#### TASK INSTRUCTIONS
Somewhere below is a line with "def k_execQstop : Nat" and, later, a line with "def k_execVirtualLimitWrite : Nat"; repeat those two lines and all the lines between them, exactly as they are.

Entries taken from a collection
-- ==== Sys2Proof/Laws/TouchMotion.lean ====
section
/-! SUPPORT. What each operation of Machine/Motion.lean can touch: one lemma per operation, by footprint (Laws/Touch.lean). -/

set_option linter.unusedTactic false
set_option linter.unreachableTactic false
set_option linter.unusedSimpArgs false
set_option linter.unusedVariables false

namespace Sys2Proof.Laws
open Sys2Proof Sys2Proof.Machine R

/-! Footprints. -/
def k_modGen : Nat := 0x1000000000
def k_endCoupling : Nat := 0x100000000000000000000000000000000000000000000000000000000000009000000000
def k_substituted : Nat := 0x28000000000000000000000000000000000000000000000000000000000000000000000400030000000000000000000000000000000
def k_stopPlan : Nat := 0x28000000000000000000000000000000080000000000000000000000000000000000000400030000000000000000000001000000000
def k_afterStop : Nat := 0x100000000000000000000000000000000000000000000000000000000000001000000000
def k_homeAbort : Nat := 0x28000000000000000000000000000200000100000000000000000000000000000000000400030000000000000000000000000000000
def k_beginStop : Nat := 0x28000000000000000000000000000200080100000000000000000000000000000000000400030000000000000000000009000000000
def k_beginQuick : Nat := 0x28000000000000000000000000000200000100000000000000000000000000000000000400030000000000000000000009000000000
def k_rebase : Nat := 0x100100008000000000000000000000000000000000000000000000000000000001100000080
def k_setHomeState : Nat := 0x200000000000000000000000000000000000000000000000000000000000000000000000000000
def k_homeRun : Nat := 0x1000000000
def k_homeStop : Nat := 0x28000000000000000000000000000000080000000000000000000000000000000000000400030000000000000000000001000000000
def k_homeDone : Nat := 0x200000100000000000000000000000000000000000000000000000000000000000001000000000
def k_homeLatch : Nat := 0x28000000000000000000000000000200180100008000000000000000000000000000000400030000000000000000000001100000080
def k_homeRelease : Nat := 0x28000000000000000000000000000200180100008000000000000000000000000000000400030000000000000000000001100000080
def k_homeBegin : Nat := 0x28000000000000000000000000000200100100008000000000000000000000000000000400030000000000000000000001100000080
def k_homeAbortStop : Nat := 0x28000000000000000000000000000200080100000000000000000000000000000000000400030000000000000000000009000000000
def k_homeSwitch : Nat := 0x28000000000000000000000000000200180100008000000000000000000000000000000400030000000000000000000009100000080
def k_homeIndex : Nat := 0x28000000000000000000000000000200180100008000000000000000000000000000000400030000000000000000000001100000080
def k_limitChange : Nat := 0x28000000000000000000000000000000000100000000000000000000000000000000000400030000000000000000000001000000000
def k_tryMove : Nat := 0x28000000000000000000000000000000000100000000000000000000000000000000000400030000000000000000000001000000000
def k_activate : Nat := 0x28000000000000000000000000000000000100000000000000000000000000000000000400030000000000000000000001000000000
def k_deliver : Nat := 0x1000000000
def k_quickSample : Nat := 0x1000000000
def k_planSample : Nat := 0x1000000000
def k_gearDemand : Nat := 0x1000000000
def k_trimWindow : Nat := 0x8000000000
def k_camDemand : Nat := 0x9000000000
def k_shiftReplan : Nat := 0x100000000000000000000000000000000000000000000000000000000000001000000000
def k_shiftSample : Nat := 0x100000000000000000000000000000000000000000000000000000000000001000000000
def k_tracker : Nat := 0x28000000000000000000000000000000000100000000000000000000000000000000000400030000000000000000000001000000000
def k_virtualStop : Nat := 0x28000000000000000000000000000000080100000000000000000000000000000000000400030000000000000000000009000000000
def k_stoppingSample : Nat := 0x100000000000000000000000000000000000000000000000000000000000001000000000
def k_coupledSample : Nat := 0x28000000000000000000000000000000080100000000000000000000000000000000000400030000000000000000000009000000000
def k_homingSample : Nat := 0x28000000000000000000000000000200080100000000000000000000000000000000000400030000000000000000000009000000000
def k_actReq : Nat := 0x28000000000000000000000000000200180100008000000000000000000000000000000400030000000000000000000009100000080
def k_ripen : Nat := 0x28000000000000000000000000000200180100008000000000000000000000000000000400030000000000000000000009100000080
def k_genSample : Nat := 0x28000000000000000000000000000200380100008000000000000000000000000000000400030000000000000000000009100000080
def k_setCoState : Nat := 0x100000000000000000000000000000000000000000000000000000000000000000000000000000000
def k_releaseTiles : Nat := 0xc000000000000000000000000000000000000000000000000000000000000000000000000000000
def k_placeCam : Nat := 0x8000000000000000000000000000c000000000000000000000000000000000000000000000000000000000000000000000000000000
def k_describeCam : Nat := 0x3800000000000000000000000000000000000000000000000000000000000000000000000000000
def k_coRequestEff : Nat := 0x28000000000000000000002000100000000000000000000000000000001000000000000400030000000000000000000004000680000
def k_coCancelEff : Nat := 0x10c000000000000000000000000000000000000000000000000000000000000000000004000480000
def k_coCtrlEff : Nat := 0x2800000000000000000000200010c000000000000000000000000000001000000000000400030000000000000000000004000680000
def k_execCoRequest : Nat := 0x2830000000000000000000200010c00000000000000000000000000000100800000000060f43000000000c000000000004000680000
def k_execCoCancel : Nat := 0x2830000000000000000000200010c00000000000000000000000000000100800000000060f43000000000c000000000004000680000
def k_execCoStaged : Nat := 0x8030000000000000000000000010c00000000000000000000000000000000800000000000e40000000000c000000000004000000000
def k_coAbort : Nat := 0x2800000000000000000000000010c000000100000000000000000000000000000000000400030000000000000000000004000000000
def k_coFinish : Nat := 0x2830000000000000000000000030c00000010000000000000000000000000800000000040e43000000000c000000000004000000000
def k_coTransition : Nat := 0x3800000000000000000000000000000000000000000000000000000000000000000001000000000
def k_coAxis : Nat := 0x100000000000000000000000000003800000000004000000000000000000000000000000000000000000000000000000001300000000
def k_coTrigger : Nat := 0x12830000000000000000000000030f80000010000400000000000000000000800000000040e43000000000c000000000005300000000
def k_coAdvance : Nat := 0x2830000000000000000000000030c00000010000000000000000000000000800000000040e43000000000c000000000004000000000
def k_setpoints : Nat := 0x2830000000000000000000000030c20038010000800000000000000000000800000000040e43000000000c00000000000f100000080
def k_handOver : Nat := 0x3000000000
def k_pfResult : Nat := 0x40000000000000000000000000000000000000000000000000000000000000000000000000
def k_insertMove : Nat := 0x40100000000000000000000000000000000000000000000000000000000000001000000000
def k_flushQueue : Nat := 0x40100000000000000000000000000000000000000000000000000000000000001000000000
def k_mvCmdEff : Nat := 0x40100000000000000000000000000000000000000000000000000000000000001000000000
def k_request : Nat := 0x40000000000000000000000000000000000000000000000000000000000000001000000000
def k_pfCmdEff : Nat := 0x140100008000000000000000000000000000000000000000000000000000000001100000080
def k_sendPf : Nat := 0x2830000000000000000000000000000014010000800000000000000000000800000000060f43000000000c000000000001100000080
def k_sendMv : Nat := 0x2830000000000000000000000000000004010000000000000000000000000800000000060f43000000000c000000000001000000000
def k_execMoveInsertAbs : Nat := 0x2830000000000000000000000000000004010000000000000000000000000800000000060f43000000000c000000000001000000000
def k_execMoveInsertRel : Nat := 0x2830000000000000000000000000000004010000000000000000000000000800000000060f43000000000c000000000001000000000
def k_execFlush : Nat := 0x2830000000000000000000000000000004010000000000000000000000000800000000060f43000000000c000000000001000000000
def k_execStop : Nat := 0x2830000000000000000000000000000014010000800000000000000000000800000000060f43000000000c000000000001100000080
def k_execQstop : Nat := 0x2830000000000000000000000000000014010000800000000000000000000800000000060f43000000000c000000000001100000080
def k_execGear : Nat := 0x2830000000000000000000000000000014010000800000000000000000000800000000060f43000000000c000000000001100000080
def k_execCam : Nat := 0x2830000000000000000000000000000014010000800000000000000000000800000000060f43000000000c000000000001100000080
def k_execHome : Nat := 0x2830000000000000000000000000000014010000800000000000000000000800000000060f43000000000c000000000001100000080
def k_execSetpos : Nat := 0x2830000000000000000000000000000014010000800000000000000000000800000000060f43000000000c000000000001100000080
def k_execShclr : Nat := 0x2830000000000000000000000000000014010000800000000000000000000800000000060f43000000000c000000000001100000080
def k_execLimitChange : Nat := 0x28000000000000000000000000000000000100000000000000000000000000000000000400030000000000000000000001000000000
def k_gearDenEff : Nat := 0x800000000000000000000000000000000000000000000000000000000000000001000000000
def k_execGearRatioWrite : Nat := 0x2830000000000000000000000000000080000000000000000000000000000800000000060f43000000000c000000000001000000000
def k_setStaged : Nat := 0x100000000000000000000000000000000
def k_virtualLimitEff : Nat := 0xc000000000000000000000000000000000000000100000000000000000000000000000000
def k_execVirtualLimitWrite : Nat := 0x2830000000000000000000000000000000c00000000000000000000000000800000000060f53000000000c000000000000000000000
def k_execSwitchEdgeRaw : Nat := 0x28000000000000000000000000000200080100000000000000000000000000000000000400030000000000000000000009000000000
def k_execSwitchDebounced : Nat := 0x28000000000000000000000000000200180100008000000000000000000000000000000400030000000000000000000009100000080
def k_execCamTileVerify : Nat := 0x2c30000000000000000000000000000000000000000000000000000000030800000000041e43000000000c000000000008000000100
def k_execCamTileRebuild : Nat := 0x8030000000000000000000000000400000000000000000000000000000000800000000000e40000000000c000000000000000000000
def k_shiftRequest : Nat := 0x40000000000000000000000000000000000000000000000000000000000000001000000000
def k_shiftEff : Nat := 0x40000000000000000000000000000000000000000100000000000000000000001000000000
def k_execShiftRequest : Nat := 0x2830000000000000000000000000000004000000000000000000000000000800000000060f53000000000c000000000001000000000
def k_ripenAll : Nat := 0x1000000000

#### WRITTEN RESPONSE
def k_execQstop : Nat := 0x2830000000000000000000000000000014010000800000000000000000000800000000060f43000000000c000000000001100000080
def k_execGear : Nat := 0x2830000000000000000000000000000014010000800000000000000000000800000000060f43000000000c000000000001100000080
def k_execCam : Nat := 0x2830000000000000000000000000000014010000800000000000000000000800000000060f43000000000c000000000001100000080
def k_execHome : Nat := 0x2830000000000000000000000000000014010000800000000000000000000800000000060f43000000000c000000000001100000080
def k_execSetpos : Nat := 0x2830000000000000000000000000000014010000800000000000000000000800000000060f43000000000c000000000001100000080
def k_execShclr : Nat := 0x2830000000000000000000000000000014010000800000000000000000000800000000060f43000000000c000000000001100000080
def k_execLimitChange : Nat := 0x28000000000000000000000000000000000100000000000000000000000000000000000400030000000000000000000001000000000
def k_gearDenEff : Nat := 0x800000000000000000000000000000000000000000000000000000000000000001000000000
def k_execGearRatioWrite : Nat := 0x2830000000000000000000000000000080000000000000000000000000000800000000060f43000000000c000000000001000000000
def k_setStaged : Nat := 0x100000000000000000000000000000000
def k_virtualLimitEff : Nat := 0xc000000000000000000000000000000000000000100000000000000000000000000000000
def k_execVirtualLimitWrite : Nat := 0x2830000000000000000000000000000000c00000000000000000000000000800000000060f53000000000c000000000000000000000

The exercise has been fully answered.